*** Supplied data ***
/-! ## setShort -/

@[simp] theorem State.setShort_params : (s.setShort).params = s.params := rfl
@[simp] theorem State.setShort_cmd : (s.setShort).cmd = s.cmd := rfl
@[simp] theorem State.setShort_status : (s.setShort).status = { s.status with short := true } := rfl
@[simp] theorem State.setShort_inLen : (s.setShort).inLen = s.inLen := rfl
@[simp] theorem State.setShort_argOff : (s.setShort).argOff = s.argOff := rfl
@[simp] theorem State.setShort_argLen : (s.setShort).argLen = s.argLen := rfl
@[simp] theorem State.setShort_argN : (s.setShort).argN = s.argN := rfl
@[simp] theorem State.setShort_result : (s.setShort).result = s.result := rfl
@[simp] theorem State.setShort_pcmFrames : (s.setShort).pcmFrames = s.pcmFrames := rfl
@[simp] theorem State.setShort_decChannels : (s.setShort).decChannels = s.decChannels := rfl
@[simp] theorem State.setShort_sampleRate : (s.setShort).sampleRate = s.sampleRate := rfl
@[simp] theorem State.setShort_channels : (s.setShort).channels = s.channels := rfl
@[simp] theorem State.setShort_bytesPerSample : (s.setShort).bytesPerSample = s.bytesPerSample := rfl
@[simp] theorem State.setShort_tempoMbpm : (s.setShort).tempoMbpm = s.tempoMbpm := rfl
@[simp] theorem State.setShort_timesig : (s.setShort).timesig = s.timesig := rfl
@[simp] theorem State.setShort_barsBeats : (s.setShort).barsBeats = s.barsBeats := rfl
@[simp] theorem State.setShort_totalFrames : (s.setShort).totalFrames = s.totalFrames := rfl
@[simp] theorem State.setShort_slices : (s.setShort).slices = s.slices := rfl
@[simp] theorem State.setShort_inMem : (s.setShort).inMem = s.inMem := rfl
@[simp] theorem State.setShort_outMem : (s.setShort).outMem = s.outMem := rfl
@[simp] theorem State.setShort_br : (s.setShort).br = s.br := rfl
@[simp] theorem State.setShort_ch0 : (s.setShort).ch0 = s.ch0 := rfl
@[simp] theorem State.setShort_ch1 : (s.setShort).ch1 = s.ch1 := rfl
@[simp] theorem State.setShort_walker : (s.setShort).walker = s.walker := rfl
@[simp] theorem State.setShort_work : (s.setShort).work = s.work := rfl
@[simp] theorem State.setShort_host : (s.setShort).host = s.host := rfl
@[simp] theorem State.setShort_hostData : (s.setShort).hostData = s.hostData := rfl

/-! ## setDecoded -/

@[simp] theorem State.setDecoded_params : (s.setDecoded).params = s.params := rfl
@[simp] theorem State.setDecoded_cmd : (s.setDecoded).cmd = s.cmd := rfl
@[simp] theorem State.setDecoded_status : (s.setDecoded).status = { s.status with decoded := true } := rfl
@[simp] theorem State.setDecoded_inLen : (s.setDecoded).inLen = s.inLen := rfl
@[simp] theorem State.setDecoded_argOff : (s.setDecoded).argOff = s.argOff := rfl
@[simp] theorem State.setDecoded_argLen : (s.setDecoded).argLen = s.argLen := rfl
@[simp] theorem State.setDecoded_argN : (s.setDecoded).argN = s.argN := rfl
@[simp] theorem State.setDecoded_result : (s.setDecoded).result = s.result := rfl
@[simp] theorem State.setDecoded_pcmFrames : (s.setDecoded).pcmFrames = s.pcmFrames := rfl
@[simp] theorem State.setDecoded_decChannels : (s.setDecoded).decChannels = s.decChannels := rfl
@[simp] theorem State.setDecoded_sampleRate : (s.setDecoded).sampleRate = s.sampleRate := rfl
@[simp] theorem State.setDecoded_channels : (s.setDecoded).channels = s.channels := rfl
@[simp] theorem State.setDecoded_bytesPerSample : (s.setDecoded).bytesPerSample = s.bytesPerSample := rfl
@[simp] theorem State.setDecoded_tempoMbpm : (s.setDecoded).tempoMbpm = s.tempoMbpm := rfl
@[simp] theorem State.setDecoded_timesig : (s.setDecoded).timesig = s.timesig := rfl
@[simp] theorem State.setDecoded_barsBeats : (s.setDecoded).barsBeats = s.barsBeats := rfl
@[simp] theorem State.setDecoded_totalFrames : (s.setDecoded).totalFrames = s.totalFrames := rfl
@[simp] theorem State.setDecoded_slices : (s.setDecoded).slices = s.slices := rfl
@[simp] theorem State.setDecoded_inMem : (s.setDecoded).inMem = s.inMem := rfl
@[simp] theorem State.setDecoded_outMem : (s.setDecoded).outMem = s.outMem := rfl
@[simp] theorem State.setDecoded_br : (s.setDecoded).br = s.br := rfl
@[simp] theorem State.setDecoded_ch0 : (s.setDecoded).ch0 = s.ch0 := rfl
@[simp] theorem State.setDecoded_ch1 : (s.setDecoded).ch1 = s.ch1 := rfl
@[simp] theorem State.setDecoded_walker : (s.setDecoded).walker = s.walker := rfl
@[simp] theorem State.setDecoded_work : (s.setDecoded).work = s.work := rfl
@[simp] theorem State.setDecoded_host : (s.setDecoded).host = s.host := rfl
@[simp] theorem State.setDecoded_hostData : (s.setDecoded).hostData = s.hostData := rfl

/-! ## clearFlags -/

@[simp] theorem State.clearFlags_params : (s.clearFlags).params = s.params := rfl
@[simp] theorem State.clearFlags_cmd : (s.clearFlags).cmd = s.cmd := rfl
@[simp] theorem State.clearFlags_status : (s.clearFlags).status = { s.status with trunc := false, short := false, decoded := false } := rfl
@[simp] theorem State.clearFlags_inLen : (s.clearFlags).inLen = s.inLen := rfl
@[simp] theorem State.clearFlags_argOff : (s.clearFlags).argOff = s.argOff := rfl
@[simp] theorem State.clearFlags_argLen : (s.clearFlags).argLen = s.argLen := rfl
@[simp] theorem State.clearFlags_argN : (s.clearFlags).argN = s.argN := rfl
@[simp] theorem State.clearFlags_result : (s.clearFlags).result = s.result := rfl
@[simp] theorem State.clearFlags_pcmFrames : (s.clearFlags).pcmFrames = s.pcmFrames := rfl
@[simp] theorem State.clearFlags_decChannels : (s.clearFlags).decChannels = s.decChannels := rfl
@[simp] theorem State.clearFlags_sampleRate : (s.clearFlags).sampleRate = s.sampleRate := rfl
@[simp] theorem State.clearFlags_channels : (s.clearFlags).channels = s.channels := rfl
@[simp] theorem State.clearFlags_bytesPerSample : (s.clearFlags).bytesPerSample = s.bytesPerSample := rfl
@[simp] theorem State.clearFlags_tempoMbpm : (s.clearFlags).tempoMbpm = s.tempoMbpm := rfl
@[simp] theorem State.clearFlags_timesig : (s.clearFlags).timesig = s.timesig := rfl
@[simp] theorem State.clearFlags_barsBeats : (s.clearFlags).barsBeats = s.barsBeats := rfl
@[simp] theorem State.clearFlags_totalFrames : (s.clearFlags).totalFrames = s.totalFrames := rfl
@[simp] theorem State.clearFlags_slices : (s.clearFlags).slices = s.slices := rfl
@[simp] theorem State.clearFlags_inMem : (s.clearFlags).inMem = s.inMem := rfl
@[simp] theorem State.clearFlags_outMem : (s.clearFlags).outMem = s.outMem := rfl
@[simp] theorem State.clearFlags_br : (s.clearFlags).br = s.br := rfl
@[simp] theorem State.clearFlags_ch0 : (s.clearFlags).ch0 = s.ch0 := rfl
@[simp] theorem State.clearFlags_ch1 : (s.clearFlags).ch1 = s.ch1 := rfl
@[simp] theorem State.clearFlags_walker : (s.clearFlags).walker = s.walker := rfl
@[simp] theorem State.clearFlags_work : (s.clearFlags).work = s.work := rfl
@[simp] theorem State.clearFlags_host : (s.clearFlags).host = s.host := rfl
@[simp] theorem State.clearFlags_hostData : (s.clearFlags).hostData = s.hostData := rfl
***
*** Supplied data ***
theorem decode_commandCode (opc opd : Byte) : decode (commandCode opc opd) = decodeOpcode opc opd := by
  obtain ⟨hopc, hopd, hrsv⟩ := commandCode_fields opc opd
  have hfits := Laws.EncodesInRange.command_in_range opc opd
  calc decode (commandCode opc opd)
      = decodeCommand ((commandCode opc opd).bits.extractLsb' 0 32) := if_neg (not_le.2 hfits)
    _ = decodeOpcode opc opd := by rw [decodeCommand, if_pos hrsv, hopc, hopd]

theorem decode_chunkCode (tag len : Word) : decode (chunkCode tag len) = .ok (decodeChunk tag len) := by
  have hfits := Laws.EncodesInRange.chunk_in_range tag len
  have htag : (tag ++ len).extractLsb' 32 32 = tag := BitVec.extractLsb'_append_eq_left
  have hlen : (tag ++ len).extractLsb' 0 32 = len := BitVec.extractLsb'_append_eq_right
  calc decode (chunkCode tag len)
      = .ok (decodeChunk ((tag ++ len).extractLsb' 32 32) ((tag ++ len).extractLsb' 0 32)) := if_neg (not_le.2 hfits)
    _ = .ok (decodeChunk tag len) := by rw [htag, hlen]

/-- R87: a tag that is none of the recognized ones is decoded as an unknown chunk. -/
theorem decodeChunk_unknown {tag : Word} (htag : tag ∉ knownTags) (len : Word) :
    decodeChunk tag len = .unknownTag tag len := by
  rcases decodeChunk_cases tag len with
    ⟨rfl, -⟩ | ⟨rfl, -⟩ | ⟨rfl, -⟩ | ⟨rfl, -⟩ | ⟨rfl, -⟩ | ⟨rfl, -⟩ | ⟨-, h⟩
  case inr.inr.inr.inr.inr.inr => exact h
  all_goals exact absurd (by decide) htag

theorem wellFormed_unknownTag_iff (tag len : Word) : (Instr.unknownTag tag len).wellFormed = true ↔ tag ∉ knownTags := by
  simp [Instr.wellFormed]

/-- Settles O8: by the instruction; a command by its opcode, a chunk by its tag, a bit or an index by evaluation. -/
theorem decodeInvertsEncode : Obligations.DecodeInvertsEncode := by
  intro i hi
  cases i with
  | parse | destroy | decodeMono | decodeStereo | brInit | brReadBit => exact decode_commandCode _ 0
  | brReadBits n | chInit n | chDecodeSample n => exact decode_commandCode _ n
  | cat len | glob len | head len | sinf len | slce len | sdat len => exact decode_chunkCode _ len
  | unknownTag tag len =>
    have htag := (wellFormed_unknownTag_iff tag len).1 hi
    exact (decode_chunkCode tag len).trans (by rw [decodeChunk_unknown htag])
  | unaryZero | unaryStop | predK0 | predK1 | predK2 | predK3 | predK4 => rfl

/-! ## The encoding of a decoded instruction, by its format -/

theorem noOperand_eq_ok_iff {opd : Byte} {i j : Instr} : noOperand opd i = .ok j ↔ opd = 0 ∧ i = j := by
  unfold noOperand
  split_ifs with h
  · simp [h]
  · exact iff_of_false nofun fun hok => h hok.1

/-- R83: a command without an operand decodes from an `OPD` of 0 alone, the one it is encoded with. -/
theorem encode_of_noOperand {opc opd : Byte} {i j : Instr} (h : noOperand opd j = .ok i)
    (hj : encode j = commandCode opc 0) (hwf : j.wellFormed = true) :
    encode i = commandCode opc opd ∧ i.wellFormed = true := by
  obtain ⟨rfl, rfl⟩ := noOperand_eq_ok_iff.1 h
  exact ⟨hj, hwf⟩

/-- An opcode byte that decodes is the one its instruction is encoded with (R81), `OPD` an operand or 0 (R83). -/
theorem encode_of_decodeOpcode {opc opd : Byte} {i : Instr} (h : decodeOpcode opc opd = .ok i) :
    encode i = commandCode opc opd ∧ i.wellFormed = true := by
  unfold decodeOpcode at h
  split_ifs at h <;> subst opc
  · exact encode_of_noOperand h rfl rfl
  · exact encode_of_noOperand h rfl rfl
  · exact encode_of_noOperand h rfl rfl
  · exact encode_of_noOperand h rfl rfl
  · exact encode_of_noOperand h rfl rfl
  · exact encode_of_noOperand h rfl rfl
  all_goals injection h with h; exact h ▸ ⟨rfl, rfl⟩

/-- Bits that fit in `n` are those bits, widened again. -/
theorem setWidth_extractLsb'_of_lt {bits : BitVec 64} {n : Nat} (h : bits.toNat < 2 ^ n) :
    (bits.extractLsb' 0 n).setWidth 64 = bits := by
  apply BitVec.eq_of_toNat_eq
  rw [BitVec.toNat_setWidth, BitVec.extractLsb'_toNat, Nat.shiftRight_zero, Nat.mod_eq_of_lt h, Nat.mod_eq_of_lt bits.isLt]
***
*** Supplied data ***
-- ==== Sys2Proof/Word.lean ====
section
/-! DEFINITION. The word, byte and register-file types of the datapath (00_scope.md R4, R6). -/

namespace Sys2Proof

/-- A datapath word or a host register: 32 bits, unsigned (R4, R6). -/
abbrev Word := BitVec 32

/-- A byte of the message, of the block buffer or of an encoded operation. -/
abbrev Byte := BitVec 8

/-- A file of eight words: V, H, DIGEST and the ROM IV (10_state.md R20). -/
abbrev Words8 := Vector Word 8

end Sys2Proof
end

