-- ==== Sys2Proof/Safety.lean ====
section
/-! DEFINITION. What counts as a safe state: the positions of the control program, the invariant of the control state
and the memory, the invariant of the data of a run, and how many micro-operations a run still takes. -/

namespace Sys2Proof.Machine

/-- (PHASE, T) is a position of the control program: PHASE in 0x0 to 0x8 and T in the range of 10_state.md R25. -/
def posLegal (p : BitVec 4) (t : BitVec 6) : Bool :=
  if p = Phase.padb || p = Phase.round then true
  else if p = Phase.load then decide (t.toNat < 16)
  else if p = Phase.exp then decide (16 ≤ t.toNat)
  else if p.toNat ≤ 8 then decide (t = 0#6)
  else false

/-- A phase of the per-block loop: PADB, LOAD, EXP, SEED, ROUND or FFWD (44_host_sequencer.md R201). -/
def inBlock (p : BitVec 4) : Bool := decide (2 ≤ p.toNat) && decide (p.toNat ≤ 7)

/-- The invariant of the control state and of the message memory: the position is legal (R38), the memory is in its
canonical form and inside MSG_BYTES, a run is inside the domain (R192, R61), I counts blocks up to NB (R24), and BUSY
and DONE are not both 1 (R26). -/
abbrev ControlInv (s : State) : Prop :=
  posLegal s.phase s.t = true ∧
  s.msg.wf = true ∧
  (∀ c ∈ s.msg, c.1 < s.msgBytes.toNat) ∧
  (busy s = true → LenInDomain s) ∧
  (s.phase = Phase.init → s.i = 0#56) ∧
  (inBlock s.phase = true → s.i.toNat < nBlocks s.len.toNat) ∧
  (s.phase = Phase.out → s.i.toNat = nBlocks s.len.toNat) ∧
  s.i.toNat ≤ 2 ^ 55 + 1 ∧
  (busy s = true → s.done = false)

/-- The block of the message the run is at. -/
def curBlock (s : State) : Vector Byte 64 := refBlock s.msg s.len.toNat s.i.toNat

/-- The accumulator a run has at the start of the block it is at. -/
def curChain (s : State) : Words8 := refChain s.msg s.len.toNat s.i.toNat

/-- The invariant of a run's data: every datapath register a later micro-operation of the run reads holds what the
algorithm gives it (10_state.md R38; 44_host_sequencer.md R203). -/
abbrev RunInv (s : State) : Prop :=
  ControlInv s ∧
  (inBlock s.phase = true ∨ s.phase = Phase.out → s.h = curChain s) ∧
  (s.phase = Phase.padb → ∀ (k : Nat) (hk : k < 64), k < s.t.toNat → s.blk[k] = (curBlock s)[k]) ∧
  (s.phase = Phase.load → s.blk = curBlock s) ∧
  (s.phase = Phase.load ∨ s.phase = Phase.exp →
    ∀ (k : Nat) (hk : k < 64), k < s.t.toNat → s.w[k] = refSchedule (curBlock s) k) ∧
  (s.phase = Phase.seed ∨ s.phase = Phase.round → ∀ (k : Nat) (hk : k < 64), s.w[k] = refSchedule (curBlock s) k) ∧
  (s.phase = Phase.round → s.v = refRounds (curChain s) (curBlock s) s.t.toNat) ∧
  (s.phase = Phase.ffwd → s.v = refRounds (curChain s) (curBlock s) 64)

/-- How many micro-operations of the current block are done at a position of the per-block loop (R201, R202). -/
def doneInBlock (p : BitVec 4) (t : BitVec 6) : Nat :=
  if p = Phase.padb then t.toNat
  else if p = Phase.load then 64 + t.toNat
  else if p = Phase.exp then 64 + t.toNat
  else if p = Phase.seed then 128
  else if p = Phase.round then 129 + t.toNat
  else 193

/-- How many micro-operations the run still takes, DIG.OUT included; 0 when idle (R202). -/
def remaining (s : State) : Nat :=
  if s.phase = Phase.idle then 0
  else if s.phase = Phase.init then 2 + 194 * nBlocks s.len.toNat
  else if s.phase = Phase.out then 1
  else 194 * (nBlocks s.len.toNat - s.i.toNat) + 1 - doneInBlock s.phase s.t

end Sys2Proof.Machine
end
***
Your objective —
Beginning at the line with "have htag := (wellFormed_unknownTag_iff" and stopping after the line with "its format -/", please write out every line of the data above exactly and nothing else.

Answer area —
    have htag := (wellFormed_unknownTag_iff tag len).1 hi
    exact (decode_chunkCode tag len).trans (by rw [decodeChunk_unknown htag])
  | unaryZero | unaryStop | predK0 | predK1 | predK2 | predK3 | predK4 => rfl

/-! ## The encoding of a decoded instruction, by its format -/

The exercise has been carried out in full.